◆ ABOUT THIS EXERCISE ◆
Work through the entries below and report how many lines include "keyDerive". The number alone is the answer.

◆ WORKING DATA ◆
-- ==== Sys2Proof/Decode.lean ====
section
/-!
DEFINITION. Command bytes and commands: the decoder of 30_encoding.md R72, total over all 256 bytes, the
encoder from the opcode map R73, and the (mask, match) table of R84.
-/

namespace Sys2Proof

/-- Why a byte is no command. Both are IllegalCommand to the host; the order of the checks is 60_exceptions.md R160. -/
inductive DecodeReject where
  /-- bits 7:4 are not 0 (30_encoding.md R77) -/
  | reservedBits (v : Byte)
  /-- bits 7:4 are 0 and the opcode is 0xA to 0xF (R76) -/
  | reservedOpcode (v : Byte)
  deriving DecidableEq, Repr

/-- Field `rsv`, bits 7:4 (R71). -/
def rsvField (v : Byte) : BitVec 4 := v.extractLsb' 4 4

/-- Field `op`, bits 3:0 (R71). -/
def opField (v : Byte) : BitVec 4 := v.extractLsb' 0 4

/-- The command an opcode names (R72, R73), `none` for 0xA to 0xF. -/
def opcodeCommand (op : BitVec 4) : Option Instr :=
  match op.toNat with
  | 0x0 => some .nop
  | 0x1 => some .rev
  | 0x2 => some .cond
  | 0x3 => some .pduCheck
  | 0x4 => some .condBlock
  | 0x5 => some .keyDerive
  | 0x6 => some .decrypt
  | 0x7 => some .validate
  | 0x8 => some .crcInit
  | 0x9 => some .crcByte
  | _ => none

/-- Decode a command byte (R72): the reserved bits first, then the opcode. -/
def decode (v : Byte) : Except DecodeReject Instr :=
  if rsvField v = 0 then
    match opcodeCommand (opField v) with
    | some i => .ok i
    | none => .error (.reservedOpcode v)
  else .error (.reservedBits v)

/-- The opcode of a command (R73). -/
def opcode : Instr → BitVec 4
  | .nop => 0x0
  | .rev => 0x1
  | .cond => 0x2
  | .pduCheck => 0x3
  | .condBlock => 0x4
  | .keyDerive => 0x5
  | .decrypt => 0x6
  | .validate => 0x7
  | .crcInit => 0x8
  | .crcByte => 0x9

/-- The command byte of a command: `rsv` = 0b0000 above the opcode (R71). -/
def encode (i : Instr) : Byte := (0 : BitVec 4) ++ opcode i

/-- One row of the decoder summary of R84. -/
structure TableRow where
  command : Instr
  mask : Byte
  pattern : Byte
  deriving DecidableEq, Repr

/-- The summary's rows (R84), in the order of the opcode table. -/
def commandTable : List TableRow :=
  [⟨.nop, 0xFF, 0x00⟩, ⟨.rev, 0xFF, 0x01⟩, ⟨.cond, 0xFF, 0x02⟩, ⟨.pduCheck, 0xFF, 0x03⟩, ⟨.condBlock, 0xFF, 0x04⟩,
   ⟨.keyDerive, 0xFF, 0x05⟩, ⟨.decrypt, 0xFF, 0x06⟩, ⟨.validate, 0xFF, 0x07⟩, ⟨.crcInit, 0xFF, 0x08⟩,
   ⟨.crcByte, 0xFF, 0x09⟩]

/-- A byte fits a row (R84). -/
def TableRow.fits (r : TableRow) (v : Byte) : Bool := v &&& r.mask == r.pattern

/-- The command byte of a table word: every command is exactly one byte (R79), and the bits at `nbits` and above are 0. -/
def tableWordByte (nbits w : Nat) : Byte := BitVec.ofNat 8 (w % 2 ^ nbits)

/-- What the decoder reads from an instruction whose bits are `w`, numbered as spec/opcode_table.json numbers them. -/
def decodeTableWord (nbits w : Nat) : Option Instr := (decode (tableWordByte nbits w)).toOption

end Sys2Proof
end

◆ ANSWER TO THE PROBLEM ◆
3